** Opening Exercise material block **
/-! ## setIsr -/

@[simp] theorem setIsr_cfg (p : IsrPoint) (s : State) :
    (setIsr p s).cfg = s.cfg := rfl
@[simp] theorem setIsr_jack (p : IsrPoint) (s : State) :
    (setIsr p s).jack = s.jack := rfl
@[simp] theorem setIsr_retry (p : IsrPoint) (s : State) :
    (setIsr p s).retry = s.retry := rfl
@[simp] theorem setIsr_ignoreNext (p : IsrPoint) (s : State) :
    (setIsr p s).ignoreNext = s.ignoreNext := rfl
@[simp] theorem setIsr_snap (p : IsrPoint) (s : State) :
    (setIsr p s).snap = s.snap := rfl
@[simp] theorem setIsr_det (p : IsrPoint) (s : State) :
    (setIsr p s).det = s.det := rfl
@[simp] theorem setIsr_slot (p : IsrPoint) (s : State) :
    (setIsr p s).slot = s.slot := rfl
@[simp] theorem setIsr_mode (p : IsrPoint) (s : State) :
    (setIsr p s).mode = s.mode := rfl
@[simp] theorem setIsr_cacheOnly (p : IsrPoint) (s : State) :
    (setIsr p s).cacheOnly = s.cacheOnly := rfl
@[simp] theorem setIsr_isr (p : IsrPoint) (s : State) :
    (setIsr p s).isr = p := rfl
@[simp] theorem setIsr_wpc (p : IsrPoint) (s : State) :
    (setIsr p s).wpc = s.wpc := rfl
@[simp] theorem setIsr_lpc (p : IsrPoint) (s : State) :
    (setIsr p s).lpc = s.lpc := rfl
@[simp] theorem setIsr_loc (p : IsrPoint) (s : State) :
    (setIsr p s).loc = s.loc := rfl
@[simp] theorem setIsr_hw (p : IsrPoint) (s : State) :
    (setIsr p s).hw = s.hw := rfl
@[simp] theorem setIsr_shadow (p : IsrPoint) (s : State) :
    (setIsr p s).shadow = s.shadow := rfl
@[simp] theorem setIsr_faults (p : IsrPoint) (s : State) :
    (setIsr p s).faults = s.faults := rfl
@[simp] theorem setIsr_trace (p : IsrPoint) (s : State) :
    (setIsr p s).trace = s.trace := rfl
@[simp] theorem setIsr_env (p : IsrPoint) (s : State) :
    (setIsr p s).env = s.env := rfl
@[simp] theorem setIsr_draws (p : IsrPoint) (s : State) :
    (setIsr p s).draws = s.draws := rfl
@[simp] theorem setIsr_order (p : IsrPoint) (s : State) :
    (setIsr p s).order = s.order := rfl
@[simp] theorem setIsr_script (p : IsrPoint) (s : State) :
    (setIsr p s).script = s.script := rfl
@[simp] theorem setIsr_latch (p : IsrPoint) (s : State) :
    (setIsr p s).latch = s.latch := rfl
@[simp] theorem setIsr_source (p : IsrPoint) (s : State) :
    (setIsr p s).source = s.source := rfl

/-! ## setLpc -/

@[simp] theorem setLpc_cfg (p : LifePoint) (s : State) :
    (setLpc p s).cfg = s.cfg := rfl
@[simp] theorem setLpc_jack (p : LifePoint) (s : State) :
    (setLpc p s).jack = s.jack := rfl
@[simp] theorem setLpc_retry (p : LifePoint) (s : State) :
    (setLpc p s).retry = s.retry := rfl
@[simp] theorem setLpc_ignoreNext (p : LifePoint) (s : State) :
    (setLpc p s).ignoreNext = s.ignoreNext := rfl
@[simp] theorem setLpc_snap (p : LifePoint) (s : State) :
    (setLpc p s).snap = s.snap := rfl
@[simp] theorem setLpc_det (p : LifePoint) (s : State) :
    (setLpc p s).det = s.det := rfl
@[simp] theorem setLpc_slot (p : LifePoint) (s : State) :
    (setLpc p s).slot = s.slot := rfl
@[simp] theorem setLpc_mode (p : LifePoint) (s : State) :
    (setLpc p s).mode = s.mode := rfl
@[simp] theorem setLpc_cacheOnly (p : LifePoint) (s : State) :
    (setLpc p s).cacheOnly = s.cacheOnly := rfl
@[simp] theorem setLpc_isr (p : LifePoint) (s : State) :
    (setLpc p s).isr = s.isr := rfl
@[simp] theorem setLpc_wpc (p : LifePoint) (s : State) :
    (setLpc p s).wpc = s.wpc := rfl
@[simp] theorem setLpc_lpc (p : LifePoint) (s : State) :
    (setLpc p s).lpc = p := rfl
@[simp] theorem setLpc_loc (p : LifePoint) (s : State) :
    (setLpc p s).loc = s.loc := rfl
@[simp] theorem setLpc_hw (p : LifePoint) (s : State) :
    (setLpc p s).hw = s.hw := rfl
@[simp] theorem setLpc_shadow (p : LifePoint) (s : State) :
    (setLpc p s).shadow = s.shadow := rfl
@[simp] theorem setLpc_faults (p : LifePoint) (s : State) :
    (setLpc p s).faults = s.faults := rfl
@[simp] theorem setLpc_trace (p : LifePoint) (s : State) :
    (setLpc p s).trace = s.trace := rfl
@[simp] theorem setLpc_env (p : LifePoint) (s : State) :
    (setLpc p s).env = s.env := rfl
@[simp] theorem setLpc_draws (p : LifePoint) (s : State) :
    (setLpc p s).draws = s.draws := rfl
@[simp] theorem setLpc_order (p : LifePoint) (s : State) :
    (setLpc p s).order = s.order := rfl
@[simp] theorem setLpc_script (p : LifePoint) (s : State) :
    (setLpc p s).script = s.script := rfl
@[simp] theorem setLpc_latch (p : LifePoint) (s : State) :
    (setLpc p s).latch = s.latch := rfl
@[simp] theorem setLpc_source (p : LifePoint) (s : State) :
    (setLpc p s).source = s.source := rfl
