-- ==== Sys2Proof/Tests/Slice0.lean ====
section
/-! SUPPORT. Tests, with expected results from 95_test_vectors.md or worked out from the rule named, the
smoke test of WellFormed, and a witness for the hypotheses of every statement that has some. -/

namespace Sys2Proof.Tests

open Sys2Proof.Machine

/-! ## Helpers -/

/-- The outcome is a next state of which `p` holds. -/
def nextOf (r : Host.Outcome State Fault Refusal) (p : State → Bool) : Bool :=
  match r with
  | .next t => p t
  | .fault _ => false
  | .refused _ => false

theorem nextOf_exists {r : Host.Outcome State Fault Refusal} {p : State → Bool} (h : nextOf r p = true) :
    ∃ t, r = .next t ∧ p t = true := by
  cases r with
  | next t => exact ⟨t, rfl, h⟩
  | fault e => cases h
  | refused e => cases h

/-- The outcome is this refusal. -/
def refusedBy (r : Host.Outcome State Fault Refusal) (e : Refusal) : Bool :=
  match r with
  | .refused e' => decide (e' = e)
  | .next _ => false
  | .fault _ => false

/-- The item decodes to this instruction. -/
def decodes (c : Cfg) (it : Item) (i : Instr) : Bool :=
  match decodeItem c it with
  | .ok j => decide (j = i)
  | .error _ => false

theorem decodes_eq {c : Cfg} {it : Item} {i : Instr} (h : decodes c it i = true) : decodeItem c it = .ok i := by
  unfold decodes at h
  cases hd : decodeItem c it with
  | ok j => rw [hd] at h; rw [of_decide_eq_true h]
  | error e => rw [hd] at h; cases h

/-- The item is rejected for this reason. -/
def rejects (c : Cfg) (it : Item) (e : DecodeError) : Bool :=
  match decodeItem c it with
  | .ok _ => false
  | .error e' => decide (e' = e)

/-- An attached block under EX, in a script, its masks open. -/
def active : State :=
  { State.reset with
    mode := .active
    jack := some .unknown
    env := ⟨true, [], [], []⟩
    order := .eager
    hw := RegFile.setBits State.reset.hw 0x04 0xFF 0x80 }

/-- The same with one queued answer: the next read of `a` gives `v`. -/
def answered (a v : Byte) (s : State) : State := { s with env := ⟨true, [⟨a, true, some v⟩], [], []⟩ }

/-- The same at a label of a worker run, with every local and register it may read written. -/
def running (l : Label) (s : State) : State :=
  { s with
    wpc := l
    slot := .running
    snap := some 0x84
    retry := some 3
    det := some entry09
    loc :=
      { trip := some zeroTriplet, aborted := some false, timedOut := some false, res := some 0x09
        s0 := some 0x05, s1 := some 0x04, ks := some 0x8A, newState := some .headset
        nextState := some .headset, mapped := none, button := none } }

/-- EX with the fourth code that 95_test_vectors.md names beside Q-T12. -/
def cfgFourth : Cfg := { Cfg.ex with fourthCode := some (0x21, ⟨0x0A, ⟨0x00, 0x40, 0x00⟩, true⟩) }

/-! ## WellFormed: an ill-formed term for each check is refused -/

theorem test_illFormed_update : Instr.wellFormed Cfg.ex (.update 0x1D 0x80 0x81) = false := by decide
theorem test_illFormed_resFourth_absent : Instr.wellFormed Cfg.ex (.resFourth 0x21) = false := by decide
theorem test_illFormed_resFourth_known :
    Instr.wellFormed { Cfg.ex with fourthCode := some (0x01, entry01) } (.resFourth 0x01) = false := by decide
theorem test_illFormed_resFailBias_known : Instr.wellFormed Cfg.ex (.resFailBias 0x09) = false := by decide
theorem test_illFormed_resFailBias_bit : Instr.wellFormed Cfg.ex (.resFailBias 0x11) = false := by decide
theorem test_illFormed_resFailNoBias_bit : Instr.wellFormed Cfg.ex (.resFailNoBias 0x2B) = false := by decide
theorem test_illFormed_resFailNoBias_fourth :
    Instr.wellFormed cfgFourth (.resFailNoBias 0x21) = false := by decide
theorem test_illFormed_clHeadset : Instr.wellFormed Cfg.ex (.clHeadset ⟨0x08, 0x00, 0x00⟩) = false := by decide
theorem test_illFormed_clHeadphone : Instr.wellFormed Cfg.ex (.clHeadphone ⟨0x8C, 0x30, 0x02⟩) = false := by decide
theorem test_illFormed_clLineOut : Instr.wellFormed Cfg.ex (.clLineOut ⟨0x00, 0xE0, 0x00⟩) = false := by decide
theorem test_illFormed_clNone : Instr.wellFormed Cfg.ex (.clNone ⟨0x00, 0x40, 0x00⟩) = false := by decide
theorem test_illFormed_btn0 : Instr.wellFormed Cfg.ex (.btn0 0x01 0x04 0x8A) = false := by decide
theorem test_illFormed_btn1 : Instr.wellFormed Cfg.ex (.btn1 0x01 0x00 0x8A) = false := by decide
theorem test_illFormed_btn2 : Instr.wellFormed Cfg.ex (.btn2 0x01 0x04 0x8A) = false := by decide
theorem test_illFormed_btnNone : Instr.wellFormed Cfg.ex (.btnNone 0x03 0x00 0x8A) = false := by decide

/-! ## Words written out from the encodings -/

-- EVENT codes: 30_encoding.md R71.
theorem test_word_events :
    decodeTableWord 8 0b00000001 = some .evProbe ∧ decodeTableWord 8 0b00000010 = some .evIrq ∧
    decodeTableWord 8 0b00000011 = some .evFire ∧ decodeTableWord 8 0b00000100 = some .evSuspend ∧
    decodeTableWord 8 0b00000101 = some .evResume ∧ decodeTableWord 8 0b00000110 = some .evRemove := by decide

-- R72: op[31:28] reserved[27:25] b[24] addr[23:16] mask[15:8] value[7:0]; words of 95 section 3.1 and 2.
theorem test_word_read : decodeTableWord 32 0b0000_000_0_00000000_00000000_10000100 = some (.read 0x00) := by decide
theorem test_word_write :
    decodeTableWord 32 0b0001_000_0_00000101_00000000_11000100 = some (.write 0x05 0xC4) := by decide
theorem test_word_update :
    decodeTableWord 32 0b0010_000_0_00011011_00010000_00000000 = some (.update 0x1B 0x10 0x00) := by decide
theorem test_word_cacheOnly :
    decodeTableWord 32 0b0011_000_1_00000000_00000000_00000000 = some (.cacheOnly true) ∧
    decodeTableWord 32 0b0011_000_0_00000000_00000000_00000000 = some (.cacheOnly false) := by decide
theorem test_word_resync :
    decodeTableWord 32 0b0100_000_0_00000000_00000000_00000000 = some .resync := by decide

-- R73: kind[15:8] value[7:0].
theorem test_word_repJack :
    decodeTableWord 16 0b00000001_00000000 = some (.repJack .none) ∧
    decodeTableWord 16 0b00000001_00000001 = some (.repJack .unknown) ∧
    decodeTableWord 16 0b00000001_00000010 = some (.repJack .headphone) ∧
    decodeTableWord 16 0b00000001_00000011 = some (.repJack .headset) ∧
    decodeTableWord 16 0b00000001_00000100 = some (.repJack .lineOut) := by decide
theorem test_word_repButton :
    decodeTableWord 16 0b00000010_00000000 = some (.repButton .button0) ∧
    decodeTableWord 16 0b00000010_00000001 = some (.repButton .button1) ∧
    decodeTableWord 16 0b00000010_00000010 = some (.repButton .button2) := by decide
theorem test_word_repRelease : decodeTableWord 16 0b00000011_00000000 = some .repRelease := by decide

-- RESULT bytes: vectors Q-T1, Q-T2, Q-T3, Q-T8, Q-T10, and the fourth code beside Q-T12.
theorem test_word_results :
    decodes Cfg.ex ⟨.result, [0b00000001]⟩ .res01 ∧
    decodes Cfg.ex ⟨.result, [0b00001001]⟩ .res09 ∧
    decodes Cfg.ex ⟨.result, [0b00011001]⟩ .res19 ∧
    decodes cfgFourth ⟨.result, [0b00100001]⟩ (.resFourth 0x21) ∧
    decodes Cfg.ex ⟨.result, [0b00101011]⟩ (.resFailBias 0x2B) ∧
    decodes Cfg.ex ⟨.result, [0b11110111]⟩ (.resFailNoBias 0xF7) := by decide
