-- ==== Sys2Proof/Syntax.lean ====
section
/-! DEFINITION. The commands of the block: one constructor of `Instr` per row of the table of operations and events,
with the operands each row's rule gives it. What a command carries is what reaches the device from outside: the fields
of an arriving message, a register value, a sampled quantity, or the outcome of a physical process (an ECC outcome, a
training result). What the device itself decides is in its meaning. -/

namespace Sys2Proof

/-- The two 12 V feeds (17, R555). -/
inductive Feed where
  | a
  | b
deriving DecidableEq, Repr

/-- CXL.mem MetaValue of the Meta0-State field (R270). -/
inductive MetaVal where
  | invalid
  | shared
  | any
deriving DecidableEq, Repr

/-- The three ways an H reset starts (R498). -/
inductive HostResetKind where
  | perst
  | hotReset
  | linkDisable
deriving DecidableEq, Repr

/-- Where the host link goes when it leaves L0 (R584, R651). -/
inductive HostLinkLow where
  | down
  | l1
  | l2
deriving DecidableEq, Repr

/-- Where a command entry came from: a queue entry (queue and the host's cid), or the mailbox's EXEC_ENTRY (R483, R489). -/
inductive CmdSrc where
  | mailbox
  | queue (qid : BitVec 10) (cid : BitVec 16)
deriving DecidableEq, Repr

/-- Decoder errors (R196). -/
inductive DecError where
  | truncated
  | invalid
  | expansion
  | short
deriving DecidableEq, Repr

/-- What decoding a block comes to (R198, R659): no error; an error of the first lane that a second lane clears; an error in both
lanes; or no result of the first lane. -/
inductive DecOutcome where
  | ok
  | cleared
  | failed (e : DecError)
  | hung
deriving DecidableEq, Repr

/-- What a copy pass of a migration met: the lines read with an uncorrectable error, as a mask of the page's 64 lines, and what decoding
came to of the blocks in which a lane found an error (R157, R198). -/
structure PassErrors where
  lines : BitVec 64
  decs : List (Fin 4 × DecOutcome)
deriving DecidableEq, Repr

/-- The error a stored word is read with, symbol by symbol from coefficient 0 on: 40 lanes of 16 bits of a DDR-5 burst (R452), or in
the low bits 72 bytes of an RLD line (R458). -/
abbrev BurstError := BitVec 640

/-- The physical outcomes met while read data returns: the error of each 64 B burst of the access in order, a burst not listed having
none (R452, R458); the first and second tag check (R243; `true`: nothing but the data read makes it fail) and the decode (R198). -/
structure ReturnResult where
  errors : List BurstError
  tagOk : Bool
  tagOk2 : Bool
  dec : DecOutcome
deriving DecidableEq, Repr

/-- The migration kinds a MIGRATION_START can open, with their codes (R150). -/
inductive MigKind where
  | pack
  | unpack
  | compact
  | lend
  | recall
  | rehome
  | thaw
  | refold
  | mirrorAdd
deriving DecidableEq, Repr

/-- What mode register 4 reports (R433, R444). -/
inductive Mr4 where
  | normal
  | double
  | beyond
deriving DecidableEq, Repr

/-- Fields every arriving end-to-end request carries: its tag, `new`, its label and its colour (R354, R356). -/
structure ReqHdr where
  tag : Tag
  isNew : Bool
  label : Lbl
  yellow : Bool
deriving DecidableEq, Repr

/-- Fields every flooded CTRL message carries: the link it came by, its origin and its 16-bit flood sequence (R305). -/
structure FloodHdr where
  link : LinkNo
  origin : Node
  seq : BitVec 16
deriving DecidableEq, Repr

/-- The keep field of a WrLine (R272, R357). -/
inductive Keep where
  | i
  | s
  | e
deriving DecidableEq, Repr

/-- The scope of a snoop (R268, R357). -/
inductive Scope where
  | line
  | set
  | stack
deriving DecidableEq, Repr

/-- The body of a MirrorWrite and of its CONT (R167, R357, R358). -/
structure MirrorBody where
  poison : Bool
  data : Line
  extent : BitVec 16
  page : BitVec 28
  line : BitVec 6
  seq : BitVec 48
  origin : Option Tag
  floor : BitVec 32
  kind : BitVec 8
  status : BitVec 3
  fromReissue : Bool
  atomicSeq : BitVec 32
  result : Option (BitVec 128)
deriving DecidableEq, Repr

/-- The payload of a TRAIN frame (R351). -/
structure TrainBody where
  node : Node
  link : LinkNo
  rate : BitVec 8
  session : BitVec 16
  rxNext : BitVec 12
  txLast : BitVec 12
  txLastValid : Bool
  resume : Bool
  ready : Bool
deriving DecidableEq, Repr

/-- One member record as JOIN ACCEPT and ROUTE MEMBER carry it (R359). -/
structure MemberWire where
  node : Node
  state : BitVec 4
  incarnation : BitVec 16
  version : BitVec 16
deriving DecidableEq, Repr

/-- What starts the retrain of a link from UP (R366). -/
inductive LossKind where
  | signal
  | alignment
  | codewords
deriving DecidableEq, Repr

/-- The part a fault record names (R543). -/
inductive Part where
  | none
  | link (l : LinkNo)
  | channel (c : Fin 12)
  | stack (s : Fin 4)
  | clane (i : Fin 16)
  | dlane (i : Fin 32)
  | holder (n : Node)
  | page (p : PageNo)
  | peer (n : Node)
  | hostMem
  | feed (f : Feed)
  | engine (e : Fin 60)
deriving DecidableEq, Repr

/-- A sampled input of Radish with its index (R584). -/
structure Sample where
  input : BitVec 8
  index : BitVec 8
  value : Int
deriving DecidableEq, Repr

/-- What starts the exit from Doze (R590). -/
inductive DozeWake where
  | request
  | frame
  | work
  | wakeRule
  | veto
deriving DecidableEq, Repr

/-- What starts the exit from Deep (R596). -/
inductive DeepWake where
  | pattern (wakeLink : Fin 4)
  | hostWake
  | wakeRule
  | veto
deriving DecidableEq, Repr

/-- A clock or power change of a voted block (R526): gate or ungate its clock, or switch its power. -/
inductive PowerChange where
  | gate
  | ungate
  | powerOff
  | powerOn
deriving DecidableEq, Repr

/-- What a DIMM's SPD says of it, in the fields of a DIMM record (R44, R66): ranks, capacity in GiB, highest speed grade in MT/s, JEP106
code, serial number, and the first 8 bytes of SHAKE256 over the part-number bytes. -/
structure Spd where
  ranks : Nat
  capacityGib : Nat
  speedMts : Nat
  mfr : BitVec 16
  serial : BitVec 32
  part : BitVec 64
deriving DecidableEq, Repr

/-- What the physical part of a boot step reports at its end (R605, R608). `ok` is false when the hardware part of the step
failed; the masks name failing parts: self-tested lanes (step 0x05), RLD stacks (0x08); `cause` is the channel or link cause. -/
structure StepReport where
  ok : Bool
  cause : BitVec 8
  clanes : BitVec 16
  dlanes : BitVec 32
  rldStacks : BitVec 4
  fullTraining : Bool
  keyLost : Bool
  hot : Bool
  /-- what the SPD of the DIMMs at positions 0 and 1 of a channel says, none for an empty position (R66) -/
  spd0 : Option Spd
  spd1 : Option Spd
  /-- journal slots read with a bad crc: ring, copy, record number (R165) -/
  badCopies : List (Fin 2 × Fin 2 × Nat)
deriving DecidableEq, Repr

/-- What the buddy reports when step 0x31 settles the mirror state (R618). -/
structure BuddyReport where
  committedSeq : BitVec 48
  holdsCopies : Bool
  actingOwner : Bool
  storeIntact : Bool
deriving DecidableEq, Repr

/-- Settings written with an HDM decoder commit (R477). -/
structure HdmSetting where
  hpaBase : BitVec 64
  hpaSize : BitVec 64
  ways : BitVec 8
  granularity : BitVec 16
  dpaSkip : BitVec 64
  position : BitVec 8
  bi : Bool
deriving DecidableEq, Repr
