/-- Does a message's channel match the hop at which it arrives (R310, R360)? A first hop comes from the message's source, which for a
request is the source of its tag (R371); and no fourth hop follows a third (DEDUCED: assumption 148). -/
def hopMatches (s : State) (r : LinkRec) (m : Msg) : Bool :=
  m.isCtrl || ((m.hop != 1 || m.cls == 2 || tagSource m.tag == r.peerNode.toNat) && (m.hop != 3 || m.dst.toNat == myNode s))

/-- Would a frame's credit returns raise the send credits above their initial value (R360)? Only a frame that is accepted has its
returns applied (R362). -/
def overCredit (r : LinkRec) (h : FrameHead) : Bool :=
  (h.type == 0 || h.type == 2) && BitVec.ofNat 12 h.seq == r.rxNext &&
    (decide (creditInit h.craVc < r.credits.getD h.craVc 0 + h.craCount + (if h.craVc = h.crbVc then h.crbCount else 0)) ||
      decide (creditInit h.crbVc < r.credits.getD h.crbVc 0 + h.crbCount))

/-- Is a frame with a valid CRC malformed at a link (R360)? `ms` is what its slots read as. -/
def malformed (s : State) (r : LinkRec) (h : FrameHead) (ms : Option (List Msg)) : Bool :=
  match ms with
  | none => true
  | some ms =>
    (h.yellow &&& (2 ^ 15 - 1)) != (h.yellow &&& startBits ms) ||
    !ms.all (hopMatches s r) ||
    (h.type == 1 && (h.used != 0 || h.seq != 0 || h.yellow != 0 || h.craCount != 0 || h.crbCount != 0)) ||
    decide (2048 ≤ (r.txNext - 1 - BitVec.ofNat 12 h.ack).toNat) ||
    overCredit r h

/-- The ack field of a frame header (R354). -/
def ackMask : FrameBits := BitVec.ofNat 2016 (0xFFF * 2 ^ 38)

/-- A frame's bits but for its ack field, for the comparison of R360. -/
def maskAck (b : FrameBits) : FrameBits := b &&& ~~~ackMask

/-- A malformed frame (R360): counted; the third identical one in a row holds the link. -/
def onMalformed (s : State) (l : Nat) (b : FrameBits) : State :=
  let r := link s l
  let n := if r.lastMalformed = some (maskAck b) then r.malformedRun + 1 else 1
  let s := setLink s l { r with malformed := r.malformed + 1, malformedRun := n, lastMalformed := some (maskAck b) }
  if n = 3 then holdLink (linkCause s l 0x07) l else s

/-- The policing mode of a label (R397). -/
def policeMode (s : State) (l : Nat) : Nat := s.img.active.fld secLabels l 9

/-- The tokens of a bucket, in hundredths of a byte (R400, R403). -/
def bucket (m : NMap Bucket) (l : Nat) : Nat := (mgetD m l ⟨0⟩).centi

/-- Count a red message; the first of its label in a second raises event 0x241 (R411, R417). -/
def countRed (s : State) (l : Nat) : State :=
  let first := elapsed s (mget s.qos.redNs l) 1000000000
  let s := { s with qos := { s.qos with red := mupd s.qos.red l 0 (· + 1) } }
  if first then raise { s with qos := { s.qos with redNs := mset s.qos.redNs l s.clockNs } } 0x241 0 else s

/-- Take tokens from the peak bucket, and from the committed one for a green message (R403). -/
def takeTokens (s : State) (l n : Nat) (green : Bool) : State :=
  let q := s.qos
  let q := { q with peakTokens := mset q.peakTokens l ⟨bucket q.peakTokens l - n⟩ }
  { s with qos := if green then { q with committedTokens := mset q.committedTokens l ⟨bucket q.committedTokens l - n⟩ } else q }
** Closing Exercise material block **
Work item: Copying word for word, give each line of the data above from the first one through the line containing "theorem setIsr_faults (p", and nothing else.

Result of the task:
/-! ## setIsr -/

@[simp] theorem setIsr_cfg (p : IsrPoint) (s : State) :
    (setIsr p s).cfg = s.cfg := rfl
@[simp] theorem setIsr_jack (p : IsrPoint) (s : State) :
    (setIsr p s).jack = s.jack := rfl
@[simp] theorem setIsr_retry (p : IsrPoint) (s : State) :
    (setIsr p s).retry = s.retry := rfl
@[simp] theorem setIsr_ignoreNext (p : IsrPoint) (s : State) :
    (setIsr p s).ignoreNext = s.ignoreNext := rfl
@[simp] theorem setIsr_snap (p : IsrPoint) (s : State) :
    (setIsr p s).snap = s.snap := rfl
@[simp] theorem setIsr_det (p : IsrPoint) (s : State) :
    (setIsr p s).det = s.det := rfl
@[simp] theorem setIsr_slot (p : IsrPoint) (s : State) :
    (setIsr p s).slot = s.slot := rfl
@[simp] theorem setIsr_mode (p : IsrPoint) (s : State) :
    (setIsr p s).mode = s.mode := rfl
@[simp] theorem setIsr_cacheOnly (p : IsrPoint) (s : State) :
    (setIsr p s).cacheOnly = s.cacheOnly := rfl
@[simp] theorem setIsr_isr (p : IsrPoint) (s : State) :
    (setIsr p s).isr = p := rfl
@[simp] theorem setIsr_wpc (p : IsrPoint) (s : State) :
    (setIsr p s).wpc = s.wpc := rfl
@[simp] theorem setIsr_lpc (p : IsrPoint) (s : State) :
    (setIsr p s).lpc = s.lpc := rfl
@[simp] theorem setIsr_loc (p : IsrPoint) (s : State) :
    (setIsr p s).loc = s.loc := rfl
@[simp] theorem setIsr_hw (p : IsrPoint) (s : State) :
    (setIsr p s).hw = s.hw := rfl
@[simp] theorem setIsr_shadow (p : IsrPoint) (s : State) :
    (setIsr p s).shadow = s.shadow := rfl
@[simp] theorem setIsr_faults (p : IsrPoint) (s : State) :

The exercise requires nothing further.